▼

-- ==== Sys2Proof/Tests/Slice0.lean ====
section
/-! SUPPORT. Tests of this model: ill-formed terms, words that the spec writes out, one step of instructions on small states, and
for each statement a state and operands that meet its hypotheses. Expected values are worked from the rules that each test names. -/

namespace Sys2Proof.Tests

open Sys2Proof Sys2Proof.Machine Sys2Proof.Claims

set_option maxRecDepth 8000
set_option Elab.async false

/-! Ill-formed terms: one for each check of WellFormed. -/

theorem test_wf_branch : (Instr.brc 6 0 0).wf = false ∧ (Instr.brk 4 0 0).wf = false ∧ (Instr.brc 5 0 0).wf = true := by decide
theorem test_wf_mask : (Instr.kmov 0 1 0).wf = false ∧ (Instr.kmov 1 62 3).wf = false ∧ (Instr.skmov 62 1 3).wf = false ∧ (Instr.kop 1 2 0 7).wf = false ∧
    (Instr.kop 1 2 3 5).wf = false ∧ (Instr.kop 0 2 3 0).wf = false ∧ (Instr.kmov 1 61 3).wf = true := by decide
theorem test_wf_smov : (Instr.smov 1 15).wf = false ∧ (Instr.smovWrite 1 8).wf = false ∧ (Instr.smovw 1 2 0).wf = false ∧ (Instr.smovw 1 2 17).wf = false ∧
    (Instr.smovw 60 2 5).wf = false ∧ (Instr.smovw 2 60 5).wf = false ∧ (Instr.smovw 48 0 16).wf = true := by decide
theorem test_wf_engine : (Instr.tcopy 0 0 62 false false).wf = false ∧ (Instr.tcopyG 31 0 0 false false).wf = false ∧ (Instr.tstore 0 0 62 false false).wf = false ∧
    (Instr.tmcast 0 0 61 false false).wf = false ∧ (Instr.treduce 0 0 1 3 false false).wf = false ∧ (Instr.celaunch 25 0 1 false 0).wf = false ∧
    (Instr.celaunchDetach 0 0 63 false 0).wf = false := by decide
theorem test_wf_barrier : (Instr.arrive 0 63 true).wf = false ∧ (Instr.expect 0 63 true).wf = false ∧ (Instr.arrive 0 63 false).wf = true := by decide
theorem test_wf_cap : (Instr.cget 1 0 14).wf = false ∧ (Instr.cseta 0 0 63 false).wf = false ∧ (Instr.cinc 0 0 63 true false).wf = false ∧
    (Instr.csetb 0 0 63 true false).wf = false ∧ (Instr.ctest 0 0 3).wf = false ∧ (Instr.ctest 0 0 6).wf = false := by decide
theorem test_wf_system : (Instr.frec 0 22).wf = false ∧ (Instr.monrd 0 0 36).wf = false ∧ (Instr.sysrd 0 0x13).wf = false ∧ (Instr.syswr 0 0x108).wf = false ∧
    (Instr.sysrd 0 0x12).wf = true := by decide

/-- An arithmetic modifier with a type only. -/
def am (t : Ty) : AMods := { ty := t, rnd := .rne, ftz := false, sat := false, x := 0 }
/-- A memory modifier with a type only. -/
def mm (t : Ty) : MMods := { ty := t, scope := .dflt, atom := .none, x := 0 }
/-- A v register as a source. -/
def v (n : BitVec 8) : Src := .vreg n false false

/-- Lane fields: a modifier, a destination, a latch, sources and the rules of R65 each refuse. -/
theorem test_wf_lane : (Instr.iadd (hdrAB (.vreg 1) (v 2) (v 3)) (am .f32)).wf = false ∧ (Instr.iadd (hdrAB (.kreg 1) (v 2) (v 3)) (am .s32)).wf = false ∧
    (Instr.iadd (hdrAB (.vreg 1) (.vreg 2 true true) (v 3)) (am .s32)).wf = false ∧ (Instr.iadd (hdrAB (.vreg 1) (.qreg 768) (v 3)) (am .s32)).wf = false ∧
    (Instr.iadd (hdrAB (.vreg 1) (.special 204) (v 3)) (am .s32)).wf = false ∧ (Instr.iadd { hdrAB (.vreg 1) (v 2) (v 3) with c := v 4 } (am .s32)).wf = false ∧
    (Instr.iadd { hdrAB (.vreg 1) (v 2) (v 3) with nowb := true } (am .s32)).wf = false ∧
    (Instr.icmp { hdrAB (.kreg 1) (v 2) (v 3) with lat := some 1 } (am .dflt)).wf = false ∧ (Instr.icmp (hdrAB (.kreg 0) (v 2) (v 3)) (am .dflt)).wf = false ∧
    (Instr.iadd (hdrAB (.vreg 1) (v 2) (v 3)) (am .s32)).wf = true := by decide
/-- Capability, memory and matrix fields, and the two constructors of one opcode. -/
theorem test_wf_lane_cap : (Instr.vcderive (hdrAB (.vreg 2) (v 4) (.special 2)) 0).wf = false ∧ (Instr.vcinc (hdrAB (.vreg 4) (v 2) (v 1)) 0).wf = false ∧
    (Instr.mzero (hdrAB (.qreg 1) (v 0) (v 0)) 0).wf = false ∧ (Instr.mzero { hdrAB (.qreg 0) (v 0) (v 0) with pred := 1 } 0).wf = false ∧
    (Instr.mjoin (hdrAB (.vreg 0) (v 0) (v 0)) 1).wf = false ∧ (Instr.mjoinDrop (hdrAB (.vreg 0) (v 0) (v 0)) 0).wf = false ∧
    (Instr.mzero (hdrAB (.qreg 128) (v 0) (v 0)) 0).wf = true := by decide

/-- An empty CE field set. -/
def cf : CeFields := { s := 0, d := 0, k := 0, nb := false, t := 0, x := 0, ix := false, m := 0, l := 0 }
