-- ==== Sys2Proof/Machine/Fields.lean ====
section
/-! DEFINITION. The fields of every register of windows 0x01 to 0x13, taken from the register tables of the spec:
for each its place, its width and its reset value (R4, R7, R10). The name is the register's name, an underscore and the
field's name; an argument is the register's index, taken modulo the number of such registers. -/
namespace Sys2Proof.Machine

/-- The reset contents of SLOT_SHD(k) and SLOT_ACT(k) (chapter 04, the table under them). -/
def slotReset (k : Nat) : Nat :=
  if k = 0 then 0x030303C6 else if k = 1 then 0x03030303 else if k < 14 then 0x28282828 else 0x29292929

/-- Reset values of GEN(r): XMAX and YMAX all ones, ZMAX 63, XI and YI 1, the others 0 (chapter 11). -/
def genReset (r : Nat) : Nat :=
  if r = 3 ∨ r = 4 then 0xFFFFFF else if r = 5 then 63 else if r = 8 ∨ r = 9 then 1 else 0

/-- Reset priority of requester `i` of arbiter `x` (chapter 17, the table of PRIO resets over the requesters of R392). -/
def arbPrioReset (x i : Nat) : Nat :=
  if x = 0 then (if i < 16 then 6 else if i < 18 then 5 else if i < 23 then 3 else 1)
  else if x < 17 then (if i < 5 then 4 else 1)
  else (if i < 4 then 4 else if i = 5 then 3 else 2)

/-- Reset PREEMPT: 1 for the sequencers on arbiter 0, else 0 (chapter 17). -/
def arbPreemptReset (x i : Nat) : Nat := if x = 0 ∧ i < 16 then 1 else 0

▲

▶ Problem to solve: All that belongs in the answer is the run of lines above from the line containing "(Instr.csetb 0 0" through the line containing "each refuse. -/", exactly as written.

▶ Solution for this task:
    (Instr.csetb 0 0 63 true false).wf = false ∧ (Instr.ctest 0 0 3).wf = false ∧ (Instr.ctest 0 0 6).wf = false := by decide
theorem test_wf_system : (Instr.frec 0 22).wf = false ∧ (Instr.monrd 0 0 36).wf = false ∧ (Instr.sysrd 0 0x13).wf = false ∧ (Instr.syswr 0 0x108).wf = false ∧
    (Instr.sysrd 0 0x12).wf = true := by decide

/-- An arithmetic modifier with a type only. -/
def am (t : Ty) : AMods := { ty := t, rnd := .rne, ftz := false, sat := false, x := 0 }
/-- A memory modifier with a type only. -/
def mm (t : Ty) : MMods := { ty := t, scope := .dflt, atom := .none, x := 0 }
/-- A v register as a source. -/
def v (n : BitVec 8) : Src := .vreg n false false

/-- Lane fields: a modifier, a destination, a latch, sources and the rules of R65 each refuse. -/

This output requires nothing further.